▽

/-- R30, R41, R46 and R313: a write of PORT.MODE sets the mode and with it the cap and the deadline of codewords stamped from then on; a write
of PORT.RATE_SET is refused for S1 in a 400G-class half and during a change, is stored alone on a port that is OFF, and on a
carrying port starts a rate change by draining it with cause 7; the change ends in SEARCH with its loops started. -/
def Obligations.PortModeAndRateSet : Prop :=
  (∀ (s : State) (r : Req) (p : Fin 8) (v : Nat), v ≤ 3 → s.Accepts r .write Ob.PORT_MODE (p.val + 1) (leBytes 1 v) →
    ∃ u : State, exec (.portModeWrite r (p.val + 1) v) s = .next (u.reply r .write Ob.PORT_MODE (p.val + 1) St.OK []) ∧
      u = { s.taken r .write Ob.PORT_MODE (p.val + 1) (leBytes 1 v) with regs := u.regs, rx := u.rx, eng := u.eng } ∧ u.modeOf p = v ∧
      (s.shed p = 0 → s.throttle = 0 → u.effCap p = (if v = 0 then 16 else if v = 1 then 10 else if v = 2 then 4 else 6)) ∧
      (∀ l : Fin 8, l ∉ s.lanesOf p → u.rx[l] = s.rx[l]) ∧
      KeepsRegs (fun ix sub => ix ∈ [Ob.MMP_RX_FRAMES, Ob.LINE_EQ_STATE, Ob.ENG_STATE] ∨ (ix = Ob.PORT_MODE ∧ sub = p.val + 1)) s u) ∧
  (∀ (s : State) (r : Req) (p : Fin 8) (v : Nat), v ≤ 1 → s.Accepts r .write Ob.PORT_RATE_SET (p.val + 1) (leBytes 1 v) →
    (v = 1 → class400 (s.halfValue (halfOf p)) = true → exec (.portRateSetWrite r (p.val + 1) v) s =
      .next ((s.taken r .write Ob.PORT_RATE_SET (p.val + 1) (leBytes 1 v)).reply r .write Ob.PORT_RATE_SET (p.val + 1) St.CONFIG_CONFLICT [])) ∧
    (v = 0 → s.reg Ob.PORT_RATE_CHANGING (p.val + 1) ≠ 0 → exec (.portRateSetWrite r (p.val + 1) v) s =
      .next ((s.taken r .write Ob.PORT_RATE_SET (p.val + 1) (leBytes 1 v)).reply r .write Ob.PORT_RATE_SET (p.val + 1) St.BUSY [])) ∧
    (v = 0 ∨ class400 (s.halfValue (halfOf p)) = false → s.reg Ob.PORT_RATE_CHANGING (p.val + 1) = 0 → s.pstate p = PS.OFF →
      ∃ u : State, exec (.portRateSetWrite r (p.val + 1) v) s = .next (u.reply r .write Ob.PORT_RATE_SET (p.val + 1) St.OK []) ∧
        u = { s.taken r .write Ob.PORT_RATE_SET (p.val + 1) (leBytes 1 v) with regs := u.regs, port := u.port } ∧
        u.port = s.port.set p { s.port[p] with followed := false } ∧ u.reg Ob.PORT_RATE_SET (p.val + 1) = (v : Int) ∧
        KeepsRegs (fun ix sub => ix = Ob.MMP_RX_FRAMES ∨ (ix = Ob.PORT_RATE_SET ∧ sub = p.val + 1)) s u) ∧
    (v = 1 → s.reg Ob.PORT_RATE_CHANGING (p.val + 1) = 0 → s.class200 (halfOf p) = true → s.exists p = true → s.pstate p = PS.CARRYING →
      s.rateActive p = Rate.N2 → s.port[p].goal = .none → s.port[p].rateTo = none →
      ∃ u : State, exec (.portRateSetWrite r (p.val + 1) v) s = .next (u.reply r .write Ob.PORT_RATE_SET (p.val + 1) St.OK []) ∧
        u.pstate p = PS.DRAINING ∧ u.reg Ob.PORT_DRAIN_CAUSE (p.val + 1) = 7 ∧ u.reg Ob.PORT_RATE_CHANGING (p.val + 1) = 1 ∧
        u.rateActive p = Rate.N2 ∧ u.port[p].rateTo = some Rate.S1 ∧ u.port[p].goal = .up ∧ u.port[p].lastLeft = 64 ∧
        (∀ l ∈ s.lanesOf p, u.tl l = 0) ∧ (∀ q : Fin 8, q ≠ p → u.link[q] = s.link[q] ∧ u.pstate q = s.pstate q))) ∧
  (∀ (s : State) (p : Fin 8), s.pstate p = PS.SEARCH → s.port[p].rateTo.isSome = true →
    ∃ t : State, exec (.rateChangeComplete p) s = .next t ∧ t = { s with regs := t.regs, port := t.port, rx := t.rx } ∧
      t.port = s.port.set p { s.port[p] with rateTo := none, rateDown := false } ∧ t.reg Ob.PORT_RATE_CHANGING (p.val + 1) = 0 ∧
      (∀ l ∈ s.lanesOf p, s.tl l = 0 → s.on (Dom.lrx l) = true → s.clocked l = true → t.tl l = 1) ∧
      KeepsRegs (fun ix sub => ix ∈ [Ob.LINE_TL_STATE, Ob.LINE_EQ_STATE, Ob.LINE_TL_FREQ_PPB] ∨
        (ix = Ob.PORT_RATE_CHANGING ∧ sub = p.val + 1)) s t) ∧
  (∀ (s : State) (p : Fin 8), s.pstate p ≠ PS.SEARCH → exec (.rateChangeComplete p) s = .next s)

△

THE TASK — Word for word, repeat the data from its first line through the line with "of PORT.RATE_SET is", including both of those lines and no others.

ANSWER TO THIS EXERCISE —
/-- R30, R41, R46 and R313: a write of PORT.MODE sets the mode and with it the cap and the deadline of codewords stamped from then on; a write
of PORT.RATE_SET is refused for S1 in a 400G-class half and during a change, is stored alone on a port that is OFF, and on a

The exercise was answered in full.